theorem exec_deliv_away (hst : s.me.st = 0) (hown : s.isOwnName s.here nm = false)
    (hcan : s.canInject s.here (s.carriers s.me.ctx s.here (nameNode s nm)) = true) :
    exec (.deliv a b) s = .next ((((countSt s).sendDelivery s.here s.num s.me.uid s.me.rights nm v .deliv).completeNone [a.toNat, b.toNat]).inject
      s.here 1 (s.carriers s.me.ctx s.here (nameNode s nm))) := by
  rw [exec_deliv ho, if_neg (by simp [hn]), if_neg hb, if_neg (not_not.mpr hst), if_neg (by simp [hown]), sendFlits_ok hcan, finish_ok]

theorem exec_deliv_sends (hst : s.me.st = 0) (hown : s.isOwnName s.here nm = false)
    (hu : namePkg nm ≠ s.pkgNum → s.isUnreachable s.here (namePkg nm) = false)
    (hcan : s.canInject s.here (s.carriers s.me.ctx s.here (nameNode s nm)) = true) :
    ∃ t m, exec (.deliv a b) s = .next t ∧ t.net = s.net ++ [m] ∧ m.dst = nameNode s nm ∧ m.body = .deliver nm v .deliv ∧ m.resp = true ∧ t.me.st = 1 := by
  obtain ⟨m, os, hsend, hdst, hbody, hresp⟩ := sendDelivery_message (s := countSt s) (c := s.here) (slot := s.num) (uid := s.me.uid)
    (r := s.me.rights) (nm := nm) (v := v) (o := .deliv) hu
  refine ⟨_, m, exec_deliv_away ho hn hb hst hown hcan, ?_, hdst, hbody, hresp, ?_⟩
  · rw [hsend, inject_frame]
    exact consume_net _ _
  · rw [hsend, inject_frame]
    have hme : (countSt s).me = { s.me with st := s.me.st + 1 } := me_modMe _ _
    refine (congrArg Slot.st (completeNone_me _ _)).trans ((congrArg Slot.st hme).trans ?_)
    rw [hst]

end

/-- Settles O30: the table decides a delivery by its entry, and DELIV does so by its checks or sends it on. -/
theorem deliveriesFireOnce : Obligations.DeliveriesFireOnce := by
  unfold Obligations.DeliveriesFireOnce
  refine ⟨fun s c nm v r n g _ _ _ hl hs hr => ?live, fun s c nm v r => deliver_stale v r, fun s c nm v r => deliver_foreign v,
    fun a b s nm v ho => ⟨exec_deliv_unusable ho, fun hn hb => ?barred, fun hn hb => ?pending, fun hn hb => ?own, fun hn hb hst hown hp hcan => ?away,
      fun hn hst hp hu hcan => ?abroad⟩⟩
  case live =>
    obtain ⟨hval, hfull⟩ := writeReg_self s (c * 64 + n) g v (writeReg_base _ _ _ _ _)
    have hname : (((s.writeReg (c * 64 + n) g v).freeName c (fld nm 0 9)).name c (fld nm 0 9)) =
        { state := .free, salt := (fld nm 9 7 + 1) % 128, ctx := 0 } := by rw [freeName_name, name_writeReg, hs]
    rw [deliver_live v hl hs hr]
    refine ⟨rfl, fun hg => hval.trans (if_neg hg), hfull, by rw [hname], by rw [hname], ?_, fun w q => ?_⟩
    · rw [writeReg_frame]; rfl
    · rw [deliver_stale w q (.inl (by rw [hname]))]
  case barred => exact exec_deliv_barred ho hn ((deliverBarred_iff s nm).mpr hb)
  case pending => exact exec_deliv_pending ho hn (fun h => hb ((deliverBarred_iff s nm).mp h))
  case own => exact exec_deliv_own ho hn (fun h => hb ((deliverBarred_iff s nm).mp h))
  case away =>
    have h := exec_deliv_sends ho hn (fun h => hb ((deliverBarred_iff s nm).mp h)) hst hown (fun h => absurd hp h) (by rwa [nameNode, if_pos hp])
    rwa [nameNode, if_pos hp] at h
  case abroad =>
    have hb : ¬ s.deliverBarred nm = true := fun h => hp ((deliverBarred_iff s nm).mp h).2.1
    have hown : s.isOwnName s.here nm = false := by simp [State.isOwnName, hp]
    have h := exec_deliv_sends ho hn hb hst hown (fun _ => hu) (by rwa [nameNode, if_neg hp])
    rwa [nameNode, if_neg hp] at h

end Sys2Proof.Machine

/-! ## Codelets (O33) -/

namespace Sys2Proof.Machine

open State Sys2Proof.Claims

/-! ### A store and the slots -/

/-- s with other slots. -/
def State.withSlots (s : State) (l : Store Slot) : State := { s with slots := l }

theorem State.modMe_eq_withSlots (s : State) (f : Slot → Slot) : s.modMe f = s.withSlots (s.modMe f).slots := rfl

theorem State.modCore_withSlots (s : State) (l : Store Slot) (c : Nat) (f : CoreRec → CoreRec) :
    (s.withSlots l).modCore c f = (s.modCore c f).withSlots l := rfl

theorem State.modMatrix_withSlots (s : State) (l : Store Slot) (c : Nat) (f : Matrix → Matrix) :
    (s.withSlots l).modMatrix c f = (s.modMatrix c f).withSlots l := rfl

theorem State.spoilAcc_withSlots (s : State) (l : Store Slot) (c : Nat) : (s.withSlots l).spoilAcc c = (s.spoilAcc c).withSlots l := by
  rw [spoilAcc_eq, spoilAcc_eq, modMatrix_withSlots]
  rfl

theorem foldl_withSlots {α : Type} {f : State → α → State} (hf : ∀ x l a, f (x.withSlots l) a = (f x a).withSlots l) (as : List α) (s : State)
    (l : Store Slot) : as.foldl f (s.withSlots l) = (as.foldl f s).withSlots l := by
  induction as generalizing s with
  | nil => rfl
  | cons a as ih => rw [List.foldl_cons, List.foldl_cons, hf, ih]

theorem State.write_withSlots (s : State) (l : Store Slot) (key n v : Nat) : (s.withSlots l).write key n v = (s.write key n v).withSlots l := by
  unfold State.write State.markDirty
  split <;> rfl

theorem State.freeBytes_withSlots (s : State) (l : Store Slot) (key n : Nat) : (s.withSlots l).freeBytes key n = (s.freeBytes key n).withSlots l :=
  congrArg (State.freed · ((n + 7) / 8)) (foldl_withSlots (fun x k i => x.write_withSlots k (key + i) 1 _) (List.range n) s l)

theorem State.freeBrick_withSlots (s : State) (l : Store Slot) (c : Nat) (e : Domain × Nat) :
    (s.withSlots l).freeBrick c e = (s.freeBrick c e).withSlots l := by
  unfold State.freeBrick
  dsimp only
  rw [show (s.withSlots l).freed = s.freed.withSlots l from rfl, show (s.withSlots l).free = s.free from rfl,
    show (s.withSlots l).owners e.1 = s.owners e.1 from rfl, write_withSlots]
  exact modCore_withSlots _ _ _ _

/-- What a store leaves undefined does not depend on the slots (R5). -/
theorem State.disturb_withSlots (s : State) (l : Store Slot) (instr : Bool) (key n : Nat) :
    (s.withSlots l).disturb instr key n = (s.disturb instr key n).withSlots l := by
  unfold State.disturb
  rw [show (s.withSlots l).undisturbed instr key n = s.undisturbed instr key n from rfl]
  split
  · rfl
  · rw [show (s.withSlots l).recordsHit = s.recordsHit from rfl, show (s.withSlots l).sequencerHit = s.sequencerHit from rfl,
      show (s.withSlots l).bricksHit = s.bricksHit from rfl, show (s.withSlots l).scalesHit = s.scalesHit from rfl,
      show (s.withSlots l).unseenHit = s.unseenHit from rfl]
    dsimp only
    rw [foldl_withSlots fun x k r => x.freeBytes_withSlots k _ _, foldl_withSlots fun x k e => x.freeBrick_withSlots k _ _]
    split <;> split <;> simp only [modMatrix_withSlots, spoilAcc_withSlots]

theorem State.store_withSlots (s : State) (l : Store Slot) (key n v : Nat) : (s.withSlots l).store key n v = (s.store key n v).withSlots l := by
  rw [State.store, write_withSlots, disturb_withSlots]
  rfl

theorem State.store64_modMe_mem (s : State) (f : Slot → Slot) (key : Nat) (v : Word) : ((s.modMe f).store64 key v).mem = (s.store64 key v).mem := by
  rw [modMe_eq_withSlots, State.store64, store_withSlots]
  rfl

/-! ### A store and the codelet reservations of a core -/

theorem State.coreRec_modCore_res (s : State) (c e : Nat) {f : CoreRec → CoreRec} (h : ∀ r, (f r).res = r.res) :
    ((s.modCore c f).coreRec e).res = (s.coreRec e).res := by
  by_cases he : e = c
  · subst he; rw [coreRec_modCore_self, h]
  · rw [coreRec_modCore_ne _ _ he]

theorem State.freeBytes_cores (s : State) (key n : Nat) : (s.freeBytes key n).cores = s.cores :=
  foldl_keeps State.cores _ (fun _ _ x => x.write_cores _ _ _) s

/-- A store leaves the number of codelet records in use as it is. -/
theorem State.store_res (s : State) (key n v c : Nat) : ((s.store key n v).coreRec c).res = (s.coreRec c).res := by
  have hbytes (l : List (Nat × Nat)) (x : State) (e : Nat) :
      ((l.foldl (fun (x : State) r => x.freeBytes (spadKey e r.1) r.2) x).coreRec c).res = (x.coreRec c).res :=
    foldl_keeps (fun x => (x.coreRec c).res) l (fun r _ x => by rw [State.coreRec, State.coreRec, freeBytes_cores]) x
  have hbricks (l : List (Domain × Nat)) (x : State) (e : Nat) :
      ((l.foldl (fun (x : State) b => x.freeBrick e b) x).coreRec c).res = (x.coreRec c).res :=
    foldl_keeps (fun x => (x.coreRec c).res) l (fun b _ x => by
      unfold State.freeBrick
      refine (coreRec_modCore_res _ _ _ (by intro r; rfl)).trans ?_
      rw [State.coreRec, write_cores]; rfl) x
  have hmatrix (x : State) (e : Nat) (f : Matrix → Matrix) : ((x.modMatrix e f).coreRec c).res = (x.coreRec c).res :=
    coreRec_modCore_res _ _ _ fun _ => rfl
  have hspoil (x : State) (e : Nat) : ((x.spoilAcc e).coreRec c).res = (x.coreRec c).res := by rw [spoilAcc_eq, coreRec_freed, hmatrix]
  have hwrite : ((s.write key n v).coreRec c).res = (s.coreRec c).res := by rw [State.coreRec, State.coreRec, write_cores]
  rw [← hwrite, State.store, State.disturb]
  split
  · rfl
  · dsimp only
    split <;> split <;> simp only [hspoil, hmatrix, hbricks, hbytes]

/-! ### A register write, a word of a record -/

@[simp] theorem State.writeReg_mem (s : State) (t v : Nat) (w : Word) : (s.writeReg t v w).mem = s.mem := by rw [writeReg_frame]
@[simp] theorem State.writeReg_cores (s : State) (t v : Nat) (w : Word) : (s.writeReg t v w).cores = s.cores := by rw [writeReg_frame]
@[simp] theorem State.writeReg_cur (s : State) (t v : Nat) (w : Word) : (s.writeReg t v w).cur = s.cur := by rw [writeReg_frame]
@[simp] theorem State.writeReg_coreRec (s : State) (t v : Nat) (w : Word) (c : Nat) : (s.writeReg t v w).coreRec c = s.coreRec c := by
  rw [State.coreRec, writeReg_cores]; rfl

/-- A field set to what it holds leaves the word. -/
theorem setFld_fld (x : Word) (lo w : Nat) : setFld x lo w (fld x lo w) = x := by
  rw [setFld_eq, Nat.mod_eq_of_lt (show fld x lo w < 2 ^ w from Nat.mod_lt _ (Nat.two_pow_pos w)), ← toNat_eq_parts]
  exact BitVec.ofNat_toNat 64 x

theorem codSet_count (w : Word) (st : Nat) : codSet w (codCount w) st = setFld w 62 2 st := by rw [codSet, codCount, setFld_fld]

theorem State.read64_of_mem {s t : State} (h : t.mem = s.mem) (key : Nat) : t.read64 key = s.read64 key := by
  rw [State.read64, State.read64, State.read, State.read, h]

/-- A word written is read back. -/
theorem State.read64_write64 (s : State) (key : Nat) (v : Word) : (s.write64 key v).read64 key = v := by
  have hv : v.toNat % 256 ^ 8 = v.toNat := Nat.mod_eq_of_lt v.isLt
  rw [State.read64, State.read, State.write64, write_mem, Memory.readN_writeN_self, hv]
  exact BitVec.ofNat_toNat 64 v

/-! ### CINIT (R190, R189) -/

section

variable {d a b : RegCode} {s : State} {x y : Word} {off : Nat}
  (ho : s.operands (Instr.cinit d a b).word [a.toNat, b.toNat] [d.toNat] = .ok [x, y]) (hr : s.resolveOwn x 16 = .ok off)
  (hd : s.destReady d.toNat = .ok ())
  (hz : fld (s.read64 (spadKey s.here off)) 53 9 = 0) (hp : codPc (s.read64 (spadKey s.here off)) % 4 = 0)
  (hl : codPc (s.read64 (spadKey s.here off)) < 0x180000)

include ho hr hd hz hp hl

/-- CINIT of a well-formed record, by its state. -/
theorem exec_cinit (h3 : codSt (s.read64 (spadKey s.here off)) ≠ 3) : exec (.cinit d a b) s = .next (
    if codSt (s.read64 (spadKey s.here off)) ≠ 0 then s.complete [a.toNat, b.toNat] d.toNat 2
    else if 256 ≤ (s.coreRec s.here).res then s.complete [a.toNat, b.toNat] d.toNat 1
    else (if fld y 0 32 = 0 then
        (((s.modCore s.here fun r => { r with res := r.res + 1 }).store64 (spadKey s.here off) (codSet (s.read64 (spadKey s.here off)) 0 2)).pushReady
          s.here off)
      else (s.modCore s.here fun r => { r with res := r.res + 1 }).store64 (spadKey s.here off)
        (codSet (s.read64 (spadKey s.here off)) (fld y 0 32) 1)).complete [a.toNat, b.toNat] d.toNat 0) := by
  have hr : s.resolveOwn (arg [x, y] 0) 16 = .ok off := hr
  have hok : ¬ (fld (s.read64 (spadKey s.here off)) 53 9 ≠ 0 ∨ codSt (s.read64 (spadKey s.here off)) = 3 ∨
      codPc (s.read64 (spadKey s.here off)) % 4 ≠ 0 ∨ Config.spadSize ≤ codPc (s.read64 (spadKey s.here off))) := by
    have hsize : Config.spadSize = 0x180000 := rfl
    omega
  show s.finish (cinit _ d a b s) = _
  simp only [cinit, ho, hr, if_neg hok, hd]
  split
  · rfl
  · split <;> rfl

- - - - - - -

Exercise brief:
The answer must be a single number: the count of lines in the data that include the word "hbricks".

Written answer:
2